- Wemmer Wemmer's location in Gauteng
- Coordinates: 26°12′55″S 28°02′45″E﻿ / ﻿26.21528°S 28.04583°E
- Country: South Africa
- Province: Gauteng
- City: Johannesburg

Area
- • Total: 0.26 km^{2} (0.1 sq mi)

= Wemmer =

Wemmer is a suburb of Johannesburg, South Africa, around 800 m south-southeast of City Hall.

The covers around 0.26 km^{2} north and south of the M2 highway (the Francois Oberholzer Freeway). It borders Selby to the west and southwest, Marshalltown and Salisbury Claims to the north, Village Main to the east, and New Centre to the southeast.
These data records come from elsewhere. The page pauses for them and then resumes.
theorem sendNew_core {o₀ : State} (port : Nat) (v : Nat) (x : Held) (round : Round) (s : State) (hk : Kept o₀ s) :
    Kept o₀ (sendNew port v x round s) := by
  unfold sendNew
  try dsimp only
  repeat' first
    | with_reducible assumption | with_reducible exact trivial | with_reducible apply noteOversize_core
    | with_reducible apply startFrame_core | with_reducible apply stampFrame_core | with_reducible apply spendShaper_core
    | with_reducible apply freeFrame_core | with_reducible apply modLink_core | with_reducible apply countQueue_core
    | with_reducible apply countPort_core | simp only [kept_mk, kept_fold] | (intro _) | with_reducible rfl | split
    | with_reducible apply ite_answer_core | with_reducible apply ite_done_core | with_reducible apply ite_core
    | refine of_pair (by with_reducible assumption) ?_ | refine of_triple (by with_reducible assumption) ?_
    | refine of_some (by with_reducible assumption) ?_ | refine of_somep (by with_reducible assumption) ?_
    | refine of_next (by with_reducible assumption) ?_ | refine of_inl (by with_reducible assumption) ?_

theorem execFrameTransmit_core {o₀ : State} (port : Nat) (err : ReadError) (s : State) (hk : Kept o₀ s) :
    KeptAnswer o₀ (execFrameTransmit port err s) := by
  unfold execFrameTransmit
  split
  · trivial
  · split
    · exact hk
    · dsimp only
      have hk := markWaits_core port _ (fillCaps_core port _ (endFrame_core port _ hk))
      split
      · exact touchHeads_core _ _ (sendReplay_core _ _ _ hk)
      · split
        · exact touchHeads_core _ _ (idleFill_core _ _ (modLink_core _ _ _ hk))
        · split
          · apply next_core; apply idleFill_core; split
            · exact hk
            · exact countPort_core _ _ _ _ (modLink_core _ _ _ hk)
          · rename_i v x _ _
            have hk := noteReadError_core (hallOf port) err _ (popHead_core port v _ hk)
            split
            · exact touchHeads_core _ _ (sendNew_core _ _ _ _ _ hk)
            · refine touchHeads_core _ _ (lostFrame_core _ _ _ _ _ _ ?_)
              split
              · exact abandonFrame_core _ _ _ hk
              · exact hk

theorem countRelay_core {o₀ : State} (src : Nat) (dst : Nat) (route : Nat) (cells : Nat) (s : State) (hk : Kept o₀ s) :
    Kept o₀ (countRelay src dst route cells s) := by
  unfold countRelay
  try dsimp only
  repeat' first
    | with_reducible assumption | with_reducible exact trivial | with_reducible apply modHall_core | simp only [kept_mk, kept_fold]
    | (intro _) | with_reducible rfl | split | with_reducible apply ite_answer_core | with_reducible apply ite_done_core
    | with_reducible apply ite_core | refine of_pair (by with_reducible assumption) ?_
    | refine of_triple (by with_reducible assumption) ?_ | refine of_some (by with_reducible assumption) ?_
    | refine of_somep (by with_reducible assumption) ?_ | refine of_next (by with_reducible assumption) ?_
    | refine of_inl (by with_reducible assumption) ?_

theorem execCrossHallArrival_core {o₀ : State} (src : Nat) (dst : Nat) (s : State) (hk : Kept o₀ s) :
    KeptAnswer o₀ (execCrossHallArrival src dst s) := by
  unfold execCrossHallArrival
  try dsimp only
  repeat' first
    | with_reducible assumption | with_reducible exact trivial | with_reducible apply next_core | with_reducible apply refused_core
    | with_reducible apply some_core | with_reducible apply none_core | with_reducible apply somep_core
    | with_reducible apply nonep_core | with_reducible apply countRelay_core | with_reducible apply arrive_core
    | with_reducible apply freeFrame_core | with_reducible apply modHall_core | with_reducible apply countHall_core
    | simp only [kept_mk, kept_fold] | (intro _) | with_reducible rfl | split | with_reducible apply ite_answer_core
    | with_reducible apply ite_done_core | with_reducible apply ite_core | refine of_pair (by with_reducible assumption) ?_
    | refine of_triple (by with_reducible assumption) ?_ | refine of_some (by with_reducible assumption) ?_
    | refine of_somep (by with_reducible assumption) ?_ | refine of_next (by with_reducible assumption) ?_
    | refine of_inl (by with_reducible assumption) ?_

theorem moveFrame_core {o₀ : State} (h : Nat) (y : Held) (s : State) (hk : Kept o₀ s) :
    Kept o₀ (moveFrame h y s) := by
  unfold moveFrame
  try dsimp only
  repeat' first
    | with_reducible assumption | with_reducible apply freeFrame_core | with_reducible apply latchkeyDrop_core
    | with_reducible apply linkTail_core | with_reducible apply sendAcross_core | simp only [kept_mk, kept_fold] | with_reducible rfl
    | split | with_reducible apply ite_core

theorem expireHead_core {o₀ : State} (port : Nat) (v : Nat) (x : Held) (s : State) (hk : Kept o₀ s) :
    Kept o₀ (expireHead port v x s) := by
  unfold expireHead
  try dsimp only
  repeat' first
    | with_reducible assumption | with_reducible exact trivial | with_reducible apply some_core | with_reducible apply none_core
    | with_reducible apply somep_core | with_reducible apply nonep_core | with_reducible apply moveFrame_core
    | with_reducible apply popHead_core | with_reducible apply stairChoice_core | with_reducible apply dispose_core
    | with_reducible apply toChute_core | with_reducible apply countHall_core | simp only [kept_mk, kept_fold] | (intro _)
    | with_reducible rfl | split | with_reducible apply ite_answer_core | with_reducible apply ite_done_core
    | with_reducible apply ite_core | refine of_pair (by with_reducible assumption) ?_
    | refine of_triple (by with_reducible assumption) ?_ | refine of_some (by with_reducible assumption) ?_
    | refine of_somep (by with_reducible assumption) ?_ | refine of_next (by with_reducible assumption) ?_
    | refine of_inl (by with_reducible assumption) ?_

theorem checkHeads_core {o₀ : State} (port : Nat) (s : State) (hk : Kept o₀ s) :
    Kept o₀ (checkHeads port s) := by
  unfold checkHeads
  try dsimp only
  repeat' first
    | with_reducible assumption | with_reducible apply touchHeads_core | with_reducible apply expireHead_core
    | with_reducible apply foldl_core | with_reducible apply foldl_kept2 | with_reducible apply foldl_kept3 | (intro _) | with_reducible rfl
    | split | with_reducible apply ite_core | refine of_pair (by with_reducible assumption) ?_
    | refine of_some (by with_reducible assumption) ?_ | refine of_next (by with_reducible assumption) ?_
    | refine of_inl (by with_reducible assumption) ?_

theorem execHeadTimerCheck_core {o₀ : State} (s : State) (hk : Kept o₀ s) :
    KeptAnswer o₀ (execHeadTimerCheck s) := by
  unfold execHeadTimerCheck
  try dsimp only
  repeat' first
    | with_reducible assumption | with_reducible apply next_core | with_reducible apply refused_core | with_reducible apply checkHeads_core
    | with_reducible apply foldl_core | with_reducible apply foldl_kept2 | with_reducible apply foldl_kept3 | (intro _) | with_reducible rfl

theorem execLinkWeightsSet_core {o₀ : State} (q : Request) (s : State) (hk : Kept o₀ s) :
    KeptAnswer o₀ (execLinkWeightsSet q s) := by
  unfold execLinkWeightsSet
  try dsimp only
  repeat' first
    | with_reducible assumption | with_reducible apply next_core | with_reducible apply refused_core | with_reducible apply runCommand_core
    | with_reducible apply withChecks_core | with_reducible apply stageDone_core | (intro _) | with_reducible rfl

theorem execLinkStatusRead_core {o₀ : State} (q : Request) (s : State) (hk : Kept o₀ s) :
    KeptAnswer o₀ (execLinkStatusRead q s) := by
  unfold execLinkStatusRead
  try dsimp only
  repeat' first
    | with_reducible assumption | with_reducible apply next_core | with_reducible apply refused_core | with_reducible apply ok_core
    | with_reducible apply runCommand_core | with_reducible apply withChecks_core | (intro _) | with_reducible rfl

theorem execLinkRetrain_core {o₀ : State} (q : Request) (s : State) (hk : Kept o₀ s) :
    KeptAnswer o₀ (execLinkRetrain q s) := by
  unfold execLinkRetrain
  try dsimp only
  repeat' first
    | with_reducible assumption | with_reducible apply next_core | with_reducible apply refused_core | with_reducible apply wait_core
    | with_reducible apply runCommand_core | with_reducible apply withChecks_core | with_reducible apply retrain_core
    | simp only [kept_mk, kept_fold] | (intro _) | with_reducible rfl

/-! ## Machine/Scheduling.lean -/

theorem execGateEntryChange_core {o₀ : State} (port : Nat) (s : State) (hk : Kept o₀ s) :
    KeptAnswer o₀ (execGateEntryChange port s) := by
  unfold execGateEntryChange
  try dsimp only
  repeat' first
    | with_reducible assumption | with_reducible apply next_core | with_reducible apply refused_core | with_reducible apply guard_core
    | with_reducible apply touchHeads_core | with_reducible apply markWaits_core | with_reducible rfl

theorem layActions_core {o₀ : State} (k : ItemKey) (p : Bytes) (s : State) (hk : Kept o₀ s) :
    Kept o₀ (layActions k p s) := by
  unfold layActions
  try dsimp only
  repeat' first
    | with_reducible assumption | with_reducible exact trivial | simp only [kept_mk, kept_fold] | (intro _) | with_reducible rfl
    | split | with_reducible apply ite_answer_core | with_reducible apply ite_done_core | with_reducible apply ite_core
    | refine of_pair (by with_reducible assumption) ?_ | refine of_triple (by with_reducible assumption) ?_
    | refine of_some (by with_reducible assumption) ?_ | refine of_somep (by with_reducible assumption) ?_
    | refine of_next (by with_reducible assumption) ?_ | refine of_inl (by with_reducible assumption) ?_

theorem execMeterSet_core {o₀ : State} (q : Request) (s : State) (hk : Kept o₀ s) :
    KeptAnswer o₀ (execMeterSet q s) := by
  unfold execMeterSet
  try dsimp only
  repeat' first
    | with_reducible assumption | with_reducible exact trivial | with_reducible apply ok_core | with_reducible apply refuse_core
    | with_reducible apply reply_core | with_reducible apply wait_core | with_reducible apply layActions_core
    | with_reducible apply stageDone_core | with_reducible apply runCommand_core | with_reducible apply withChecks_core
    | with_reducible apply raiseLead_core | with_reducible apply foldl_core | with_reducible apply foldl_kept2
    | with_reducible apply foldl_kept3 | simp only [kept_mk, kept_fold] | (intro _) | with_reducible rfl | split
    | with_reducible apply ite_answer_core | with_reducible apply ite_done_core | with_reducible apply ite_core
    | refine of_pair (by with_reducible assumption) ?_ | refine of_triple (by with_reducible assumption) ?_
    | refine of_some (by with_reducible assumption) ?_ | refine of_somep (by with_reducible assumption) ?_
    | refine of_next (by with_reducible assumption) ?_ | refine of_inl (by with_reducible assumption) ?_

theorem execMeterRead_core {o₀ : State} (q : Request) (s : State) (hk : Kept o₀ s) :
    KeptAnswer o₀ (execMeterRead q s) := by
  unfold execMeterRead
  try dsimp only
  repeat' first
    | with_reducible assumption | with_reducible exact trivial | with_reducible apply ok_core | with_reducible apply refuse_core
    | with_reducible apply reply_core | with_reducible apply wait_core | with_reducible apply runCommand_core
    | with_reducible apply withChecks_core | simp only [kept_mk, kept_fold] | (intro _) | with_reducible rfl | split
    | with_reducible apply ite_answer_core | with_reducible apply ite_done_core | with_reducible apply ite_core
    | refine of_pair (by with_reducible assumption) ?_ | refine of_triple (by with_reducible assumption) ?_
    | refine of_some (by with_reducible assumption) ?_ | refine of_somep (by with_reducible assumption) ?_
    | refine of_next (by with_reducible assumption) ?_ | refine of_inl (by with_reducible assumption) ?_

theorem execShaperSet_core {o₀ : State} (q : Request) (s : State) (hk : Kept o₀ s) :
    KeptAnswer o₀ (execShaperSet q s) := by
  unfold execShaperSet
  try dsimp only
  repeat' first
    | with_reducible assumption | with_reducible apply next_core | with_reducible apply refused_core | with_reducible apply runCommand_core
    | with_reducible apply withChecks_core | with_reducible apply stageDone_core | (intro _) | with_reducible rfl | split
    | with_reducible apply ite_answer_core | with_reducible apply ite_core

theorem execShaperRead_core {o₀ : State} (q : Request) (s : State) (hk : Kept o₀ s) :
    KeptAnswer o₀ (execShaperRead q s) := by
  unfold execShaperRead
  try dsimp only
  repeat' first
    | with_reducible assumption | with_reducible apply next_core | with_reducible apply refused_core | with_reducible apply ok_core
    | with_reducible apply runCommand_core | with_reducible apply withChecks_core | (intro _) | with_reducible rfl

theorem execGateListWrite_core {o₀ : State} (q : Request) (s : State) (hk : Kept o₀ s) :
    KeptAnswer o₀ (execGateListWrite q s) := by
  unfold execGateListWrite
  try dsimp only
  repeat' first
    | with_reducible assumption | with_reducible exact trivial | with_reducible apply ok_core | with_reducible apply refuse_core
    | with_reducible apply reply_core | with_reducible apply wait_core | with_reducible apply stageDone_core
    | with_reducible apply runCommand_core | with_reducible apply withChecks_core | with_reducible apply getD_core
    | simp only [kept_mk, kept_fold] | (intro _) | with_reducible rfl | split | with_reducible apply ite_answer_core
    | with_reducible apply ite_done_core | with_reducible apply ite_core | refine of_pair (by with_reducible assumption) ?_
    | refine of_triple (by with_reducible assumption) ?_ | refine of_some (by with_reducible assumption) ?_
    | refine of_somep (by with_reducible assumption) ?_ | refine of_next (by with_reducible assumption) ?_
    | refine of_inl (by with_reducible assumption) ?_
Wemmer was founded in 1919 on the lands of the new exhausted Wemmer gold mine, which was on Turffontein Farm. The mine, in turn, was named after Sam Wemmer (1846–1933), who made R40,000/yr from it but still died a pauper; nearby Wemmer Pan was named after him as well.

== Sources ==
- Raper, Peter Edmund (2004). New Dictionary of South African Place Names. Johannesburg/Cape Town: Jonathan Ball Publishers.
- Stals, Prof. Dr. E.L.P (ed.) (1978). Afrikaners in die Goudstad, vol. 1: 1886 - 1924. Cape Town/Pretoria: HAUM.